Sudbury’s Laurentian University says it is launching an “unprecedented research effort” to boost the discovery rates of new mineral deposits, with the largest funding announcement in the institution’s 56-year history.
The seven-year “Metal Earth” initiative costs a total of $104 million, with $49 million in support from the Canada First Research Excellence Fund and the remaining $55 million from 22 partners from academia, industry and government.
The research program aims to provide “industry and government with the new knowledge, highly qualified personnel, protocols, and tools to focus exploration and infrastructure dollars in areas with the highest metal endowment,” according to the university.
The program will see the recruitment of more than 35 post-doctoral fellows, research assistants, technicians and support staff; more than 80 graduate and 100 undergraduate students; and lead to the hiring of a research chair in Exploration Targeting and three specialized faculty members in Precambrian Geology, Earth Systems Modelling and Exploration Geophysics.

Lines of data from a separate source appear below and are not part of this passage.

-- ==== Sys2Proof/Machine/Core.lean ====
section
/-! DEFINITION. The machine as the host runs it. -/

def Sys2Proof.core : Host.Core := { State := Sys2Proof.Machine.State, Fault := Sys2Proof.Machine.Fault, Refusal := Sys2Proof.Machine.Refusal, step := Sys2Proof.Machine.step, reset := Sys2Proof.Machine.State.reset }
end

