-- ==== Sys2Proof/Laws/Invariant.lean ====
section
/-! SUPPORT. The operations of the core and of the sequencer keep the invariants of Safety.lean: one lemma per operation. -/

namespace Sys2Proof.Machine

/-- A core paused in an admitted status other than IDLE meets the invariant. -/
theorem pauseIn_inv {c : CoreState} {st : Status} (h1 : st ∈ admitted) (h2 : st ≠ .idle) (hr : c.rstPending = false) :
    (pauseIn st c).inv := by
  simp [CoreState.inv, CoreState.r36, pauseIn, h1, h2, hr]

/-- IDLE is an admitted status. -/
theorem idle_admitted : Status.idle ∈ admitted := by decide

/-- A core that has gone idle meets the invariant. -/
theorem goIdle_inv {c : CoreState} (hf : c.iflg = false) : (goIdle c).inv := by
  refine ⟨⟨nofun, ?_, fun _ _ _ => rfl, nofun, nofun, fun _ => ⟨rfl, hf⟩⟩, fun _ => rfl, idle_admitted,
    fun _ _ => ⟨rfl, rfl⟩⟩
  simp [goIdle, hf]

/-- A completion keeps the invariant (10_state.md rule R36). -/
theorem complete_inv {d : Draw} {a : Action} {c c' : CoreState} (h : complete d a c = .next c') (hc : c.inv)
    (ha : c.act = some a) : c'.inv := by
  have hi : c.iflg = false := hc.1.1 (by simp [ha])
  have hr : c.rstPending = false := by
    cases hp : c.rstPending
    · rfl
    · simp [(hc.1.2.2.2.2.2 hp).1] at ha
  rcases complete_next h with ⟨st, b, h1, h2, rfl⟩ | ⟨-, rfl⟩
  · exact pauseIn_inv h1 h2 hr
  · exact goIdle_inv hi

/-- The end of a soft reset keeps the invariant. -/
theorem resetComplete_inv {c : CoreState} (hc : c.inv) (hr : c.rstPending = true) : (resetComplete c).inv := by
  obtain ⟨⟨a1, a2, -, a4, a5, -⟩, b, d, e⟩ := hc
  exact ⟨⟨a1, a2, fun _ _ _ => b hr, a4, a5, nofun⟩, nofun, d, e⟩

/-- A CNTR write keeps the invariant. -/
theorem cntrWrite_inv {p : Params} {v : Word} {c c' : CoreState} (h : cntrWrite p v c = .next c') (hc : c.inv)
    (hr : c.rstPending = false) : c'.inv := by
  obtain ⟨⟨a1, a2, a3, a4, a5, a6⟩, b, d, e⟩ := hc
  rcases cntrWrite_next h with ⟨h1, h2, rfl⟩ | ⟨h1, h2, a, h3, rfl⟩ | ⟨h1, h2, rfl⟩ | ⟨h1, h2, h3, rfl⟩ |
    ⟨h1, h2, h3, rfl⟩
  · exact ⟨⟨a1, a2, a3, a4, a5, a6⟩, b, d, e⟩
  · have t := triggerAction_next h3
    refine ⟨⟨by simp [triggered], by simp [triggered], by simp [triggered], ?_, ?_,
      by simp [triggered, cntrFields, hr]⟩, by simp [triggered, cntrFields, hr], d, by simp [triggered]⟩
    · intro hm
      simp only [triggered] at hm
      change (cntrFields p v c).mSta = true
      rcases t with t | t | t | t
      · exact t.2.1
      · simp at t hm; rcases t with ⟨rfl | rfl, _⟩ <;> simp at hm
      · simp at t hm; rcases t with ⟨rfl, _⟩; simp at hm
      · simp at t hm; rcases t with ⟨rfl | rfl | rfl, _⟩ <;> simp at hm
    · intro hm
      simp only [triggered] at hm
      change (cntrFields p v c).mStp = true
      rcases t with t | t | t | t
      · simp at t hm; rcases t with ⟨rfl | rfl | rfl, _⟩ <;> simp_all
      · exact t.2.2
      · simp at t hm; rcases t with ⟨rfl, _⟩; simp at hm
      · simp at t hm; rcases t with ⟨rfl | rfl | rfl, _⟩ <;> simp at hm
  · exact ⟨⟨by simp [cntrFields, h1], by simpa [cntrFields] using a2, by simp [cntrFields, h2],
      by simp [cntrFields, h1], by simp [cntrFields, h1], by simp [cntrFields, hr]⟩, by simp [cntrFields, hr], d,
      by simp [cntrFields, h2]⟩
  · refine ⟨⟨by simp [cntrFields, h2], by simp [cntrFields, h2], by simp, ?_, by simp, by simp [cntrFields, hr]⟩,
      by simp [cntrFields, hr], d, by simp⟩
    intro
    exact h3
  · exact ⟨⟨by simp [cntrFields, h1], by simp [cntrFields, h2], by simpa [cntrFields] using a3,
      by simp [cntrFields, h1], by simp [cntrFields, h1], by simp [cntrFields, hr]⟩, by simp [cntrFields, hr], d,
      fun _ _ => ⟨h3, rfl⟩⟩

/-- The start of a soft reset reaches the invariant from any core (rule R157). -/
theorem softResetStart_inv (c : CoreState) : (softResetStart c).inv :=
  ⟨⟨nofun, nofun, nofun, nofun, nofun, fun _ => ⟨rfl, rfl⟩⟩, fun _ => rfl, idle_admitted, fun _ _ => ⟨rfl, rfl⟩⟩

/-- A write access keeps the invariant of the core. -/
theorem writeReg_inv {p : Params} {r : Reg} {v : Word} {c c' : CoreState} (h : writeReg p r v c = .next c')
    (hc : c.inv) : c'.inv := by
  obtain ⟨h1, h2⟩ := writeReg_next h
  cases r <;> simp only [storeWord] at h2
  case cntr => exact cntrWrite_inv h2 hc (by simpa using h1)
  case srst =>
    cases h2
    unfold srstStore
    split
    · exact softResetStart_inv c
    · exact hc
  case data =>
    unfold dataStore at h2
    split at h2 <;> cases h2
    exact hc
  all_goals cases h2; exact hc

/-- A CNTR write leaves the fields of a parameter's width. -/
theorem cntrWrite_keeps_fields {p : Params} {v : Word} {c c' : CoreState} (h : cntrWrite p v c = .next c') :
    c'.slax = c.slax ∧ c'.clkM = c.clkM ∧ c'.clkN = c.clkN ∧ c'.dbn = c.dbn := by
  rcases cntrWrite_next h with ⟨-, -, rfl⟩ | ⟨-, -, a, -, rfl⟩ | ⟨-, -, rfl⟩ | ⟨-, -, -, rfl⟩ | ⟨-, -, -, rfl⟩ <;>
    exact ⟨rfl, rfl, rfl, rfl⟩

/-- A write access stores numbers that fit their fields. -/
theorem writeReg_fits {p : Params} {r : Reg} {v : Word} {c c' : CoreState} (h : writeReg p r v c = .next c')
    (hc : c.fieldsFit p.pos) : c'.fieldsFit p.pos := by
  obtain ⟨h1, h2, h3, h4⟩ := hc
  obtain ⟨-, hs⟩ := writeReg_next h
  cases r <;> simp only [storeWord] at hs
  case cntr =>
    obtain ⟨e1, e2, e3, e4⟩ := cntrWrite_keeps_fields hs
    exact ⟨by rw [e1, h1], by rw [e2, h2], by rw [e3, h3], by rw [e4, h4]⟩
  case xaddr => cases hs; exact ⟨getField_fits _ _, h2, h3, h4⟩
  case ccr => cases hs; exact ⟨h1, getField_fits _ _, getField_fits _ _, h4⟩
  case efr => cases hs; exact ⟨h1, h2, h3, getField_fits _ _⟩
  case srst => cases hs; unfold srstStore; split <;> exact ⟨h1, h2, h3, h4⟩
  case data => unfold dataStore at hs; split at hs <;> cases hs; exact ⟨h1, h2, h3, h4⟩
  all_goals cases hs; exact ⟨h1, h2, h3, h4⟩

/-- A completion keeps the fields of a parameter's width. -/
theorem complete_fits {l : Positions} {d : Draw} {a : Action} {c c' : CoreState} (h : complete d a c = .next c')
    (hc : c.fieldsFit l) : c'.fieldsFit l := by
  rcases complete_next h with ⟨st, b, -, -, rfl⟩ | ⟨-, rfl⟩ <;> exact hc

/-- The power-on core meets the invariant, whatever the parameters (10_state.md rules R36, R43). -/
theorem powerOn_inv (p : Params) : (CoreState.powerOn p).inv ∧ (CoreState.powerOn p).fieldsFit p.pos :=
  ⟨⟨⟨nofun, nofun, fun _ _ _ => rfl, nofun, nofun, nofun⟩, nofun, idle_admitted, fun _ _ => ⟨rfl, rfl⟩⟩,
    getField_fits _ _, getField_fits _ _, getField_fits _ _, getField_fits _ _⟩

/-- Replacing the core keeps that what a timed-out transaction left is in flight. -/
theorem setCore_stranded_inv (x : Inst) (c : CoreState) : (x.setCore c).stranded = true → (x.setCore c).core.act ≠ none := by
  simp only [setCore_stranded, setCore_core, Bool.and_eq_true]
  rintro ⟨h, -⟩
  exact Option.isSome_iff_ne_none.mp h

/-- Writing the entry after the entries known to be written adds it to them. -/
theorem bufRead_bufSet (l : List (Option Byte)) (n : Nat) (d : Byte) (h : (bufRead n l).isSome) :
    (bufRead (n + 1) (bufSet l n d)).isSome := by
  induction n generalizing l with
  | zero => cases l <;> simp [bufSet, bufRead]
  | succ n ih =>
      match l with
      | [] => simp [bufRead] at h
      | none :: l => simp [bufRead] at h
      | some b :: l =>
          simp only [bufRead, Option.isSome_map] at h
          simpa [bufSet, bufRead] using ih l h

/-- A posted result meets the invariant. -/
theorem finish_inv {cfg : Params} {q : Seq} {r : Result} : (q.finish r).inv cfg := by simp [Seq.inv]

/-- Going to a line of the operation's program meets the invariant, with registers that suit the line. -/
theorem goto_inv {cfg : Params} {q : Seq} {o : SeqOp} {p : Place} (hr : q.res = none) (hop : q.op = some o)
    (hp : o ∈ opsAt p) (hm : p ≠ .alone) (hpay : payloadOk q.op q) (hbuf : bufferOk p q) (hk : p = .n5 → q.k = 0) :
    (q.goto cfg p).inv cfg := by
  unfold Seq.inv
  simp only [Seq.goto, begin_phase, begin_res, begin_op]
  refine ⟨hr, ?_, ?_, ?_, ?_, ?_⟩
  · simp only [labelOk, hop, hp, true_and]
    cases p <;> first | exact absurd rfl hm | simp [microsAt, firstMicro, lineFrom]
  · have h := hpay
    simp only [payloadOk, hop] at h
    simpa [payloadOk, hop] using h
  · cases p <;> simp [bufferOk] at hbuf ⊢ <;> exact hbuf
  · cases p <;> simp [pollsOk, firstMicro, Seq.begin, Seq.at, waitBudgetAt, idleBudgetAt]
    simp [hk]
  · intro hw st hst
    cases p <;> simp only [expectedAt, reduceCtorEq, Option.some.injEq] at hst <;> subst hst <;> rfl

end Sys2Proof.Machine
end

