/-- Settles O15: a CNTR read returns the CNTR value, which is its six fields at their bits. -/
theorem cntrReadShowsEveryBit : Obligations.CntrReadShowsEveryBit := by
  unfold Obligations.CntrReadShowsEveryBit
  intro s b x hfree hwf l
  obtain ⟨hintEn, hbusEn, hmSta, hmStp, hiflg, haAck⟩ := cntrWord_fields hwf x.core
  exact ⟨cntrWord l x.core, exec_readOf_of_free .cntr hfree, hintEn, hbusEn, hmSta, hmStp, hiflg, haAck,
    fun j hj => cntrWord_elsewhere _ hj⟩

/-- Settles O18: DATA's own rule looks at the action in flight first. -/
theorem dataWriteStoresOrFaults : Obligations.DataWriteStoresOrFaults := by
  unfold Obligations.DataWriteStoresOrFaults
  intro s b x v hfree hrst
  constructor
  · intro hact
    have hs : storeWord s.params .data v x.core = .next { x.core with data := getByte s.params.pos.data v } := by
      simp [storeWord, dataStore, hact]
    exact exec_writeOf_stores hfree hrst hs rfl
  · intro hact
    have hw : writeReg s.params .data v x.core = .fault .writeDataInFlight := by
      rw [writeReg_of_noReset _ _ hrst]
      simp [storeWord, dataStore, Option.isSome_iff_ne_none.mpr hact]
    exact exec_writeOf_fault hfree hw

/-- Settles O19: STAT's write passes the common check and stores nothing. -/
theorem statWriteIsIgnored : Obligations.StatWriteIsIgnored := by
  unfold Obligations.StatWriteIsIgnored
  intro s b x v hfree
  exact exec_writeOf_of_act_eq hfree (writeReg_stat _ _ _) rfl

/-- Settles O21: the common check of rule R110 step 4 comes before every register's own rule. -/
theorem writesDuringResetFault : Obligations.WritesDuringResetFault := by
  unfold Obligations.WritesDuringResetFault
  intro s b x r v hfree hrst hr
  exact exec_writeOf_fault hfree (writeReg_duringReset v hrst hr)

end Sys2Proof.Machine


/-! PROOFS. The statements of 41_bus_engine.md: what a CNTR write triggers and when it is refused, the write that starts a soft
reset, and the engine's completions, answer by answer. -/

namespace Sys2Proof.Machine

open Sys2Proof.Claims

/-! A direct write with no reset pending, by what the register's own rule answers -/

section Writes
variable {s : State} {b : Nat} {x : Inst} {r : Reg} {v : Word} {c : CoreState}

/-- A write that ends with no action in flight, as one that abandons it does, records itself alone. -/
theorem exec_writeOf_of_no_action (h : Free s b x) (hrst : x.core.rstPending = false)
    (hs : storeWord s.params r v x.core = .next c) (hact : c.act = none) :
    exec (writeOf r b v) s = .next (s.setInst b (wrote x r v c)) := by
  rw [exec_writeOf, directWrite_of_free r v h, write_of_no_action ((writeReg_of_noReset r v hrst).trans hs) hact, bind_next]

/-- A write that puts an action in flight where there was none records itself and the trigger. -/
theorem exec_writeOf_triggers {a : Action} (h : Free s b x) (hrst : x.core.rstPending = false)
    (hs : storeWord s.params r v x.core = .next c) (hact : x.core.act = none) (ha : c.act = some a) :
    exec (writeOf r b v) s = .next (s.setInst b (withCore x c [.write r v, .trigger a])) := by
  have hevents : triggerEvents x.core c = [.trigger a] := by
    rw [triggerEvents, hact, ha]
  rw [exec_writeOf, directWrite_of_free r v h, Inst.write, writeReg_of_noReset r v hrst, hs, bind_next, hevents]
  rfl

/-- A write whose register's own rule refuses it is refused. -/
theorem exec_writeOf_refused {e : Refusal} (h : Free s b x) (hrst : x.core.rstPending = false)
    (hs : storeWord s.params r v x.core = .refused e) : exec (writeOf r b v) s = .refused e := by
  rw [exec_writeOf, directWrite_of_free r v h, Inst.write, writeReg_of_noReset r v hrst, hs]
  rfl

end Writes

/-! The branches of CntrWrite (rule R140) and the check before a trigger (rule R152) -/

section CntrWrites
variable {p : Params} {v : Word} {c : CoreState}

theorem cntrWrite_inFlight (hact : c.act ≠ none) : cntrWrite p v c = cntrWriteInFlight p v c := by
  rw [cntrWrite, if_pos (Option.isSome_iff_ne_none.mpr hact)]

theorem cntrWrite_clear (hact : c.act = none) (hflag : c.iflg = true) (hv : v.getLsbD p.pos.iflg = p.iflgW1c) :
    cntrWrite p v c = clearWrite (cntrFields p v c) := by
  simp [cntrWrite, isClearValue, hact, hflag, hv]

theorem cntrWrite_idle (hact : c.act = none) (hflag : c.iflg = false) :
    cntrWrite p v c = idleWrite (cntrFields p v c) := by
  simp [cntrWrite, hact, hflag]

/-- After the field updates of a write the check looks at the written BUS_EN and at fields the write leaves. -/
theorem cntrFields_canTrigger (hbus : v.getLsbD p.pos.busEn = true) (hdbn : c.dbn = 0#32) (hsda : c.sdaCtlEn = false)
    (hscl : c.sclCtlEn = false) : (cntrFields p v c).canTrigger :=
  ⟨hbus, hdbn, hsda, hscl⟩

/-- A clear write and a START request in idle check the trigger's preconditions before anything else. -/
theorem cntrWrite_checks_first (hact : c.act = none)
    (hv : (c.iflg = true ∧ v.getLsbD p.pos.iflg = p.iflgW1c) ∨ (c.iflg = false ∧ v.getLsbD p.pos.mSta = true)) :
    ∃ k, cntrWrite p v c = Out.bind (checkTrigger (cntrFields p v c)) k := by
  rcases hv with ⟨hflag, hclear⟩ | ⟨hflag, hsta⟩
  · exact ⟨_, cntrWrite_clear hact hflag hclear⟩
  · have hreq : (cntrFields p v c).mSta = true := by
      simp [cntrFields, latch, hsta]
    exact ⟨_, by rw [cntrWrite_idle hact hflag, idleWrite, if_pos hreq]⟩

theorem checkTrigger_busDisabled (hbus : c.busEn = false) : checkTrigger c = .refused .busDisabled := by
  rw [checkTrigger, if_pos hbus]

theorem checkTrigger_extFeature (hbus : c.busEn = true) (hdbn : c.dbn ≠ 0#32) :
    checkTrigger c = .refused .extFeature := by
  simp [checkTrigger, hbus, hdbn]

theorem checkTrigger_lineControl (hbus : c.busEn = true) (hdbn : c.dbn = 0#32)
    (hline : c.sdaCtlEn = true ∨ c.sclCtlEn = true) : checkTrigger c = .refused .lineControl := by
  simp [checkTrigger, hbus, hdbn, hline]

/-- A clear write where a trigger is allowed does what the trigger table answers. -/
theorem cntrWrite_clear_triggers (hact : c.act = none) (hflag : c.iflg = true) (hv : v.getLsbD p.pos.iflg = p.iflgW1c)
    (hcan : (cntrFields p v c).canTrigger) : cntrWrite p v c =
      Out.bind (triggerAction c.sta (c.mSta || v.getLsbD p.pos.mSta) (c.mStp || v.getLsbD p.pos.mStp) c.data)
        fun a => .next (afterTrigger p.pos v a c) := by
  rw [cntrWrite_clear hact hflag hv, clearWrite, checkTrigger_of_canTrigger hcan]
  rfl

end CntrWrites

/-! The rows of the trigger table (rule R142) on the sets of rule R89 -/

section TriggerTable
variable {st : Status} {sta stp : Bool} {b : Byte}

/-- With a STOP request a master stops, and starts again where a START request is latched too. -/
theorem triggerAction_stop (h : st ∈ masterSet) :
    triggerAction st sta true b = .next (if sta then .stopStart else .stop) := by
  have hmaster : ∀ st ∈ masterSet, st ∈ master := by decide
  unfold triggerAction
  rw [if_pos (hmaster st h)]
  cases sta <;> rfl

theorem triggerAction_rstart (h : st ∈ byteDoneSet) : triggerAction st true false b = .next .rstart := by
  have hmaster : ∀ st ∈ byteDoneSet, st ∈ master := by decide
  rw [triggerAction, if_pos (hmaster st h)]
  exact if_pos h
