-- ==== Sys2Proof/Config.lean ====
section
/-! DEFINITION. What an implementation of the block fixes: the three parameters of 00_scope.md R8. -/

namespace Sys2Proof

/-- The FamilyA cancel authentication table, position by counter. The spec gives it no value and no default
(R8, R119, D17), so it is a FREE VALUE: a constant with no body, of which nothing can be proved (log entry 6). -/
opaque Config.authTable : Fin 2 → Fin 16 → Byte

/-- The parameters "that a model receives as arguments" (R8). They are carried by the state, which never writes
them (log entry 5), so a statement about every state is a statement about every choice of them. -/
structure Params where
  /-- `CRC8_INIT`, the initial value of the CRC shift register. -/
  crc8Init : Byte
  /-- `CTR_FIFO_DEPTH`, 1..15. -/
  fifoDepth : Nat
  /-- `AUTH_TABLE`, row 0 for the active frame and row 1 for the neutral frame, each indexed by the counter. -/
  authTable : Vector (Vector Byte 16) 2
  deriving DecidableEq, Repr

/-- The defaults of R8: `CRC8_INIT = 0xFF`, `CTR_FIFO_DEPTH = 4`, and the table without a default left free. -/
def Params.default : Params where
  crc8Init := 0xFF
  fifoDepth := 4
  authTable := Vector.ofFn fun p => Vector.ofFn fun v => Config.authTable p v

/-- The range R8 gives the parameters. -/
abbrev Params.Legal (p : Params) : Prop := 1 ≤ p.fifoDepth ∧ p.fifoDepth ≤ 15

end Sys2Proof
end

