-- ==== Sys2Proof/Machine/Frame.lean ====
section
/-! DEFINITION. Building the frames of a slot (43_frame_mux.md R181–R185) and choosing them by class and family
(R191–R199). -/

namespace Sys2Proof.Machine

/-- The command-field selection of `build` (R184). -/
inductive CmdSel where
  | none
  | active
  | neutral
  deriving DecidableEq, Repr

/-- `setfield` within the byte it touches (R181); `x` is truncated to the field. -/
def insertBits (old : Byte) (lsb w : Nat) (x : Byte) : Byte :=
  let m : Byte := ((1#8 <<< w) - 1#8) <<< lsb
  (old &&& ~~~m) ||| ((x <<< lsb) &&& m)

/-- `setfield(d, j, lsb, w, x)` (R181). An index past the payload writes nothing: no locked table has one
(R248, R249; log entry 8). -/
def setField (d : List Byte) (j lsb w : Nat) (x : Byte) : List Byte := d.modify j fun old => insertBits old lsb w x

/-- `buses(mask)` (R182): the bus numbers 0..2 of the mask, in increasing order. -/
def buses (mask : BitVec 3) : List (BitVec 2) := [0#2, 1#2, 2#2].filter fun b => mask.getLsbD b.toNat

/-- `AUTH_TABLE[p][v]` (R8). -/
def authByte (t : Vector (Vector Byte 16) 2) (p : Fin 2) (v : Counter) : Byte := t[p][v.toFin]

/-- `authenticate(s, d, v, p)` for the table entry `e` (R185). -/
def authenticate (params : Params) (e : TblEntry) (d : List Byte) (v : Counter) (p : Fin 2) : List Byte :=
  match e.kind with
  | .none => d
  | .sum => d.set e.pos.toNat (sum8 e.id (d.take e.k.toNat))
  | .crc => d.set e.pos.toNat (crc8 params.crc8Init (d.take e.k.toNat))
  | .table => d.set e.pos.toNat (authByte params.authTable p v)

/-- The command field put into a payload (R184): `CMDV` in an active frame, 0 in a neutral one. -/
def placeCmd (e : TblEntry) (sel : CmdSel) (d : List Byte) : List Byte :=
  match sel with
  | .none => d
  | .active => setField d e.cmdByte.toNat e.cmdLsb.toNat (e.cmdWm1.toNat + 1) e.cmdv
  | .neutral => setField d e.cmdByte.toNat e.cmdLsb.toNat (e.cmdWm1.toNat + 1) 0

/-- The counter nibble put into a payload (R184). -/
def placeCtr (e : TblEntry) (v : Counter) (d : List Byte) : List Byte :=
  if e.ctrEn then setField d e.ctrByte.toNat e.ctrLsb.toNat 4 (v.setWidth 8) else d

/-- `build(s, v, sel, p)` (R184): the command field and the counter first, the authentication byte last. -/
def build (s : State) (slot : Slot) (v : Counter) (sel : CmdSel) (p : Fin 2) : List Byte :=
  let e := s.tbl[slot]
  authenticate s.params e (placeCtr e v (placeCmd e sel (s.txbuf[slot].toList.take e.len.toNat))) v p

/-- `for b in buses(e.TXMASK): emit(b, e.ID, e.LEN, build(slot, v, sel, p))`. -/
def onBuses (s : State) (slot : Slot) (v : Counter) (sel : CmdSel) (p : Fin 2) : List Frame :=
  (buses s.tbl[slot].txMask).map fun b =>
    { bus := b, id := s.tbl[slot].id, len := s.tbl[slot].len, data := build s slot v sel p }

/-- The 16 counters of a FamilyB sweep, from its base (R199). -/
def sweep (c0 : Counter) : List Counter := (List.range 16).map fun i => c0 + BitVec.ofNat 4 i

/-- The base counter of a cancel sequence, `(LAST[slot] + 1) mod 16` (R198, R199). -/
def cancelBase (s : State) (slot : Slot) : Counter := s.last[slot] + 1

/-- The frames of one `FRM.TX` on the slot, by class and family (R191–R199). -/
def txFrames (s : State) (slot : Slot) : List Frame :=
  match s.tbl[slot].cls, s.fam with
  | .other, _ => onBuses s slot s.ctr[slot] .none 0
  | .steer, _ => onBuses s slot (steerCtr s.cyc) .none 0
  | .long, .a =>
    match s.fifo[slot].getLast? with
    | some v => onBuses s slot v .none 0
    | none => []
  | .long, .b => s.fifo[slot].flatMap fun v => onBuses s slot v .none 0
  | .cancel, .a =>
    onBuses s slot (cancelBase s slot) .active 0 ++ onBuses s slot (cancelBase s slot + 1) .neutral 1
  | .cancel, .b => (sweep (cancelBase s slot)).flatMap fun v => onBuses s slot v .active 0

end Sys2Proof.Machine
end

“Global metal reserves are being depleted due to increased demand and decreased global discovery rates over the past 10 years,” said Harold Gibson, director of the Mineral Exploration Research Centre at the Harquail School of Earth Sciences and lead of Metal Earth. “Spending on exploration has increased while discovery rates have decreased. Without a means to discover and extract metals, modern societies will be faced with a crisis that will detrimentally impact social, technological and industrial development.”